Something amazing happened after the furlough program was implemented. Morale went up. And then something unexpected happened: people who could afford to take more time off quietly picked up the furlough weeks of coworkers couldn’t afford the time off. This was never part of the program. This was something the people spontaneously did for each other.
This is not a story about furloughs or how to manage in a down economy. This is a story about what people do when they feel protected by their leaders. They protect each other and they protect the organization.
At The Curve, we have spent the last few years working to bring this philosophy back to a profession that, in too many cases, seems to have lost sight of it. That to “protect and serve” is more than a decal on a car door; it’s a mindset for leaders to guide them in leading their own people. It’s also a rallying cry for those who run America’s cities and counties.

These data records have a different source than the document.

/-- Settles O6: one equation per readable space, and `entryRead_eq_none_iff` for the rest. -/
theorem hostReadReturnsTheEntry : Obligations.HostReadReturnsTheEntry := by
  intro s space index rest hidle hscript n refused returns
  have hread : ∀ {v : Word}, entryRead s space index = some v → returns v := step_read_of_some hidle hscript
  have hstore : ∀ {m : Mem} (k : BitVec 4), entryRead s k index = storeRead m n →
      space = k → n < 256 → returns ((Mem.read m n).setWidth 32) :=
    fun k hm hspace hn => hread (hspace ▸ hm.trans (storeRead_of_lt _ hn))
  have hctrl : ∀ {v : Word} (k : Nat), ctrlRead s k = some v → space = 0 → n = k → returns v :=
    fun k hv hspace hn => hread (hspace ▸ (congrArg (ctrlRead s) hn).trans hv)
  have hrefused : refused → step s = .next (raiseFault .badAccess (accessWord false space index)
      { s with script := rest, returned := s.returned ++ [0] }) :=
    fun h => step_read_of_none hidle hscript ((entryRead_eq_none_iff s space index).mpr h)
  refine ⟨hstore 1 rfl, hstore 2 rfl, hstore 3 rfl, hstore 4 rfl, hstore 5 rfl, hstore 6 rfl, hstore 7 rfl, hstore 8 rfl,
    fun hspace hn => hread (hspace ▸ entryRead_exp s hn), fun hspace h1 hn => hread (hspace ▸ entryRead_log s h1 hn),
    hctrl 0x00 rfl, hctrl 0x01 rfl, hctrl 0x02 rfl, hctrl 0x03 rfl, hctrl 0x04 rfl, hctrl 0x05 rfl,
    hctrl 0x06 rfl, hctrl 0x07 rfl, hctrl 0x08 rfl, hctrl 0x09 rfl, hctrl 0x0A rfl,
    hctrl 0x0B (ctrlRead_phase_of_idle hidle), fun h hnone => ?_, fun h hpending => ?_⟩
  · have hinfo : accessWord false space index = BitVec.ofNat 32 (2 ^ 16 * space.toNat + n) := by
      simp [accessWord_eq_ofNat, n]
    rw [hrefused h, raiseFault_of_none _ _ (by exact hnone), hinfo]
  · rw [hrefused h, raiseFault_of_pending _ _ (by exact hpending)]

/-! ### What is writable -/

section Write

variable {s : State} {space : BitVec 4} {index : BitVec 16} {data : Word} {rest : List HostOp}

theorem entryWrite_cw (hdata : data.toNat < 256) (hn : index.toNat < 256) :
    entryWrite s 1 index data = some (memWrite s index.toNat (BitVec.ofNat 8 data.toNat)) := by
  simp [entryWrite, (extractLsb'_high_eq_zero_iff data).mpr hdata, Config.storeSize, hn]

theorem entryWrite_dlen (hdata : data.toNat < 256) (hn : index.toNat = 0) :
    entryWrite s 0 index data = some { s with dlen := BitVec.ofNat 8 data.toNat } := by
  simp [entryWrite, (extractLsb'_high_eq_zero_iff data).mpr hdata, hn]

theorem entryWrite_nsym (hdata : data.toNat < 256) (hn : index.toNat = 1) :
    entryWrite s 0 index data = some { s with nsym := BitVec.ofNat 8 data.toNat } := by
  simp [entryWrite, (extractLsb'_high_eq_zero_iff data).mpr hdata, hn]

/-- Data wider than a byte is refused, whatever is addressed (rule R64). -/
theorem entryWrite_of_wide (hdata : ¬ data.toNat < 256) : entryWrite s space index data = none :=
  if_pos ((extractLsb'_high_eq_zero_iff data).not.mpr hdata)

/-- Only a byte, and only to `CW`, `DLEN` or `NSYM`, is accepted (rules R64, R65). -/
theorem entryWrite_eq_none
    (h : ¬ (data.toNat < 256 ∧ ((space = 1 ∧ index.toNat < 256) ∨ (space = 0 ∧ index.toNat < 2)))) :
    entryWrite s space index data = none := by
  by_cases hdata : data.toNat < 256
  · cases ht : entryWrite s space index data with
    | none => rfl
    | some t =>
      refine absurd ⟨hdata, ?_⟩ h
      obtain ⟨hspace, hn, _⟩ | ⟨hspace, hn, _⟩ | ⟨hspace, hn, _⟩ := entryWrite_cases s t space index data ht
      · exact .inr ⟨BitVec.eq_of_toNat_eq hspace, by omega⟩
      · exact .inr ⟨BitVec.eq_of_toNat_eq hspace, by omega⟩
      · exact .inl ⟨BitVec.eq_of_toNat_eq hspace, hn⟩
  · exact entryWrite_of_wide hdata

/-! ### A write, as a step -/

theorem step_write_of_some (hidle : s.phase = .idle) (hscript : s.script = .write space index data :: rest) {t : State}
    (ht : entryWrite { s with script := rest } space index data = some t) : step s = .next t := by
  rw [step_op s _ rest hscript (.inl hidle), hostOp, hostWrite, ht]

theorem step_write_of_none (hidle : s.phase = .idle) (hscript : s.script = .write space index data :: rest)
    (ht : entryWrite { s with script := rest } space index data = none) :
    step s = .next (raiseFault .badAccess (accessWord true space index) { s with script := rest }) := by
  rw [step_op s _ rest hscript (.inl hidle), hostOp, hostWrite, ht]

end Write

/-- Settles O7: one equation per writable target, and `entryWrite_eq_none` for the rest. -/
theorem hostWriteWritesOneEntry : Obligations.HostWriteWritesOneEntry := by
  intro s space index data rest hidle hscript n accepted
  have hrefused : ¬ accepted → step s = .next (raiseFault .badAccess (accessWord true space index)
      { s with script := rest }) :=
    fun h => step_write_of_none hidle hscript (entryWrite_eq_none h)
  refine ⟨fun hdata hspace hn => ?_, fun hdata hspace hn => ?_, fun hdata hspace hn => ?_, fun h hnone => ?_,
    fun h hpending => ?_⟩
  · subst hspace
    exact ⟨_, step_write_of_some hidle hscript (entryWrite_cw hdata hn), rfl, Mem.read_write_same s.cw n _,
      fun a ha => Mem.read_write_other s.cw _ ha⟩
  · subst hspace
    exact step_write_of_some hidle hscript (entryWrite_dlen hdata hn)
  · subst hspace
    exact step_write_of_some hidle hscript (entryWrite_nsym hdata hn)
  · have hinfo : accessWord true space index = BitVec.ofNat 32 (2 ^ 31 + 2 ^ 16 * space.toNat + n) := by
      simp [accessWord_eq_ofNat, n]
    rw [hrefused h, raiseFault_of_none _ _ (by exact hnone), hinfo]
  · rw [hrefused h, raiseFault_of_pending _ _ (by exact hpending)]

/-! ### The host is held -/

/-- While a command is under way on a legal configuration, an operation other than reset is not issued: the phase runs
(rule R61). -/
theorem step_held {s : State} {op : HostOp} {rest : List HostOp} (hbusy : s.phase ≠ .idle)
    (hscript : s.script = op :: rest) (hop : op ≠ .reset) (hlegal : ¬ configIllegal s) :
    step s = .next (runPhase s) := by
  obtain ⟨_, hidle, _⟩ | ⟨_, hillegal, _⟩ | ⟨_, _, e⟩ | ⟨op', rest', hscript', henabled, _⟩ := step_cases s
  · exact absurd hidle hbusy
  · exact absurd hillegal hlegal
  · exact e
  · obtain ⟨rfl, rfl⟩ : op = op' ∧ rest = rest' := by simpa [hscript] using hscript'
    exact absurd henabled (not_or.mpr ⟨hbusy, hop⟩)

/-- Settles O11: the step is one phase, and `runPhase_frame` says what no phase writes. -/
theorem hostIsHeldDuringACommand : Obligations.HostIsHeldDuringACommand := by
  intro s op rest hbusy hscript hop hlegal
  have hstep : step s = .next (runPhase s) := step_held hbusy hscript hop (Nat.not_lt.mpr hlegal)
  obtain ⟨_, hdlen, hnsym, _, hfault, hfinfo, hpending, hreturned⟩ := runPhase_frame s
  exact ⟨hstep, runPhase s, hstep, hpending, hreturned, hdlen, hnsym, hfault, hfinfo⟩

end Sys2Proof.Machine

/-! # Proofs of the family 30_encoding: the decoder, the encoder and the opcode map -/

namespace Sys2Proof

/-! ### The fields of an assembled word -/

/-- Bits 7:0 are the opcode in every format (rule R80). -/
@[simp] theorem opcodeOf_append (hi : BitVec 24) (op : Byte) : opcodeOf (hi ++ op : Word) = op :=
  BitVec.extractLsb'_append_eq_right

@[simp] theorem opcodeOf_wordZ (op : Byte) : opcodeOf (wordZ op) = op := opcodeOf_append ..
@[simp] theorem opcodeOf_wordA (op a : Byte) : opcodeOf (wordA op a) = op := opcodeOf_append ..
@[simp] theorem opcodeOf_wordAB (op a b : Byte) : opcodeOf (wordAB op a b) = op := opcodeOf_append ..
@[simp] theorem opcodeOf_wordAE (op a : Byte) (e : BitVec 16) : opcodeOf (wordAE op a e) = op := opcodeOf_append ..

/-- Bits 15:8 are the operand `a` in every format that has it (rule R82). -/
@[simp] theorem fieldA_append (hi : BitVec 16) (a op : Byte) : fieldA (hi ++ a ++ op : Word) = a :=
  (BitVec.extractLsb'_append_eq_of_le (by decide)).trans BitVec.extractLsb'_append_eq_right

/-- Bits 31:16 lie above the operand `a` (rule R82). -/
@[simp] theorem fieldE_append (hi : BitVec 16) (a op : Byte) : fieldE (hi ++ a ++ op : Word) = hi := by
  rw [fieldE, BitVec.append_assoc]
  exact BitVec.extractLsb'_append_eq_left

/-- Bits 23:16 are the operand `b` in the format that has it (rule R82). -/
@[simp] theorem fieldB_append (hi b a op : Byte) : fieldB (hi ++ b ++ a ++ op : Word) = b := by
  rw [fieldB, BitVec.append_assoc]
  exact (BitVec.extractLsb'_append_eq_of_le (by decide)).trans BitVec.extractLsb'_append_eq_right

/-! ### A format's decoder inverts the format's word -/

theorem decodeZ_wordZ (op : Byte) (i : Instr) : decodeZ (wordZ op) i = .ok i :=
  if_pos BitVec.extractLsb'_append_eq_left

theorem decodeA_wordA (op a : Byte) (i : Byte → Instr) : decodeA (wordA op a) i = .ok (i a) := by
  have hzero : (wordA op a).extractLsb' 16 16 = 0 := fieldE_append 0#16 a op
  rw [decodeA, if_pos hzero, wordA, fieldA_append]

theorem decodeAB_wordAB (op a b : Byte) (i : Byte → Byte → Instr) : decodeAB (wordAB op a b) i = .ok (i a b) := by
  have hzero : (wordAB op a b).extractLsb' 24 8 = 0 := by
    rw [wordAB, BitVec.append_assoc, BitVec.append_assoc]
    exact BitVec.extractLsb'_append_eq_left
  rw [decodeAB, if_pos hzero, wordAB, fieldA_append, fieldB_append]

theorem decodeAE_wordAE (op a : Byte) (e : BitVec 16) (i : Byte → BitVec 16 → Instr) :
    decodeAE (wordAE op a e) i = .ok (i a e) := by
  rw [decodeAE, wordAE, fieldA_append, fieldE_append]

/-- Decoding inverts encoding: the opcode selects the format the word was assembled in. -/
theorem decode_encode (i : Instr) : decode (encode i) = .ok i := by
  cases i with
  | nop | rsenc | rsdec | synd | bma | chien | forney | clrf =>
    rw [decode, encode, opcodeOf_wordZ]
    exact decodeZ_wordZ _ _
  | gfmul a b | gfdiv a b =>
    rw [decode, encode, opcodeOf_wordAB]
    exact decodeAB_wordAB _ a b _
  | gfpow a e =>
    rw [decode, encode, opcodeOf_wordAE]
    exact decodeAE_wordAE _ a e _
  | gfinv a =>
    rw [decode, encode, opcodeOf_wordA]
    exact decodeA_wordA _ a _

/-- Settles O1. -/
theorem decodeInvertsEncode : Obligations.DecodeInvertsEncode := decode_encode

/-! ### A word is the assembly of its fields -/

theorem eq_wordAE (w : Word) : w = wordAE (opcodeOf w) (fieldA w) (fieldE w) := by
  have he : fieldE w ++ fieldA w = w.extractLsb' 8 24 := BitVec.extractLsb'_append_extractLsb'_eq_extractLsb' rfl
  have hw : w.extractLsb' 8 24 ++ opcodeOf w = w := BitVec.extractLsb'_append_extractLsb'
  rw [wordAE, he, hw]

theorem eq_wordZ_of_zero {w : Word} (h : w.extractLsb' 8 24 = 0) : w = wordZ (opcodeOf w) := by
  have hw : w.extractLsb' 8 24 ++ opcodeOf w = w := BitVec.extractLsb'_append_extractLsb'
  rw [h] at hw
  exact hw.symm

theorem eq_wordA_of_zero {w : Word} (h : w.extractLsb' 16 16 = 0) : w = wordA (opcodeOf w) (fieldA w) := by
  have hw : w = fieldE w ++ fieldA w ++ opcodeOf w := eq_wordAE w
  rwa [fieldE, h] at hw

theorem eq_wordAB_of_zero {w : Word} (h : w.extractLsb' 24 8 = 0) :
    w = wordAB (opcodeOf w) (fieldA w) (fieldB w) := by
  have he : w.extractLsb' 24 8 ++ fieldB w = fieldE w := BitVec.extractLsb'_append_extractLsb'_eq_extractLsb' rfl
  have hw : w = fieldE w ++ fieldA w ++ opcodeOf w := eq_wordAE w
  rwa [← he, h] at hw

/-! ### The rows of the opcode map -/

/-- The opcode of some row of the opcode map (rules R85, R86). -/
def KnownOpcode (op : Byte) : Prop := ∃ r ∈ opTable, op = opcodeOf r.pattern

/-- The twelve opcodes of rule R86. -/
theorem knownOpcode_iff (op : Byte) :
    KnownOpcode op ↔
      op.toNat ∈ [0x00, 0x01, 0x02, 0x03, 0x04, 0x10, 0x11, 0x12, 0x13, 0x14, 0x15, 0x1F] := by
  have hcodes : opTable.map (fun r => (opcodeOf r.pattern).toNat) =
      [0x00, 0x01, 0x02, 0x03, 0x04, 0x10, 0x11, 0x12, 0x13, 0x14, 0x15, 0x1F] := rfl
  rw [← hcodes, List.mem_map]
  simp only [KnownOpcode, BitVec.toNat_inj, eq_comm]

/-- Where a mask is all ones, a word that matches agrees with the pattern. -/
theorem extractLsb'_of_and_eq {w m p : Word} (start len : Nat) (h : w &&& m = p)
    (hm : m.extractLsb' start len = BitVec.allOnes len) : w.extractLsb' start len = p.extractLsb' start len := by
  rw [← h, BitVec.extractLsb'_and, hm, BitVec.and_allOnes]

/-- The mask of every row covers the opcode (rule R86). -/
theorem opcodeOf_of_matches {w : Word} {r : OpRow} (hr : r ∈ opTable) (h : r.matches w = true) :
    opcodeOf w = opcodeOf r.pattern := by
  have hmask : ∀ r ∈ opTable, r.mask.extractLsb' 0 8 = BitVec.allOnes 8 := by decide
  exact extractLsb'_of_and_eq 0 8 (beq_iff_eq.mp h) (hmask r hr)

/-- No two rows have the same opcode. -/
theorem eq_of_opcodeOf_pattern {r q : OpRow} (hr : r ∈ opTable) (hq : q ∈ opTable)
    (h : opcodeOf r.pattern = opcodeOf q.pattern) : r = q := by
  have hinj : ∀ r ∈ opTable, ∀ q ∈ opTable, opcodeOf r.pattern = opcodeOf q.pattern → r = q := by decide
  exact hinj r hr q hq h

/-- Settles O3: rows that match one word have its opcode. -/
theorem opcodeRowsAreDisjoint : Obligations.OpcodeRowsAreDisjoint := by
  intro w r q hr hq hrw hqw
  exact eq_of_opcodeOf_pattern hr hq ((opcodeOf_of_matches hr hrw).symm.trans (opcodeOf_of_matches hq hqw))

theorem knownOpcode_of_legalWord {w : Word} (h : legalWord w = true) : KnownOpcode (opcodeOf w) := by
  obtain ⟨r, hr, hmatch⟩ := List.any_eq_true.mp h
  exact ⟨r, hr, opcodeOf_of_matches hr hmatch⟩

/-- The row has `len` reserved bits from bit `start` up: its mask covers them and its pattern holds them at 0 (rule R84). -/
def OpRow.reserves (r : OpRow) (start len : Nat) : Bool :=
  r.mask.extractLsb' start len == BitVec.allOnes len && r.pattern.extractLsb' start len == 0

theorem extractLsb'_of_reserves {w : Word} {r : OpRow} {start len : Nat} (hr : r.reserves start len = true)
    (h : r.matches w = true) : w.extractLsb' start len = 0 := by
  obtain ⟨hmask, hpattern⟩ : r.mask.extractLsb' start len = BitVec.allOnes len ∧ r.pattern.extractLsb' start len = 0 := by
    simpa [OpRow.reserves] using hr
  exact (extractLsb'_of_and_eq start len (beq_iff_eq.mp h) hmask).trans hpattern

The best leaders in policing learned the hard way that the profession is much more than “policing our communities.” It’s about culture and trust. The trust of those the police serve and the trust police have for each other, their leaders, and the city/county managers with whom they work. Policing cultures can happen by design or by default. The ones that are designed and managed have higher rates of morale, fewer scandals, lower crime rates, higher retention rates, and better relationships with the community. Those police cultures that happen by default, however, tend to struggle with some or all of those same metrics. (And don’t let numbers of arrests be an indicator as to the strength of the culture—there is little to no correlation.)
There is a huge opportunity for city managers to play a bigger role in what the culture of their police force can look like by hiring a police chief who understands the fundamentals of good leadership and how to build a strong, human-focused, corporate culture.
The Curve Is Leading the Movement
In the weeks after George Floyd’s murder, Simon Sinek, New York Times bestselling author and leadership expert, gathered together a small group of police chiefs and sheriffs from across the country and the political spectrum to connect over Zoom. He had gotten to know a few of us over the years and wanted to offer a safe place to connect during a time when it felt like the whole country hated everyone with a badge. The first calls felt less like strategy sessions and more like therapy. These were people who loved the profession and were as angry as everyone else and heartbroken by what was happening to the profession they had devoted their lives to.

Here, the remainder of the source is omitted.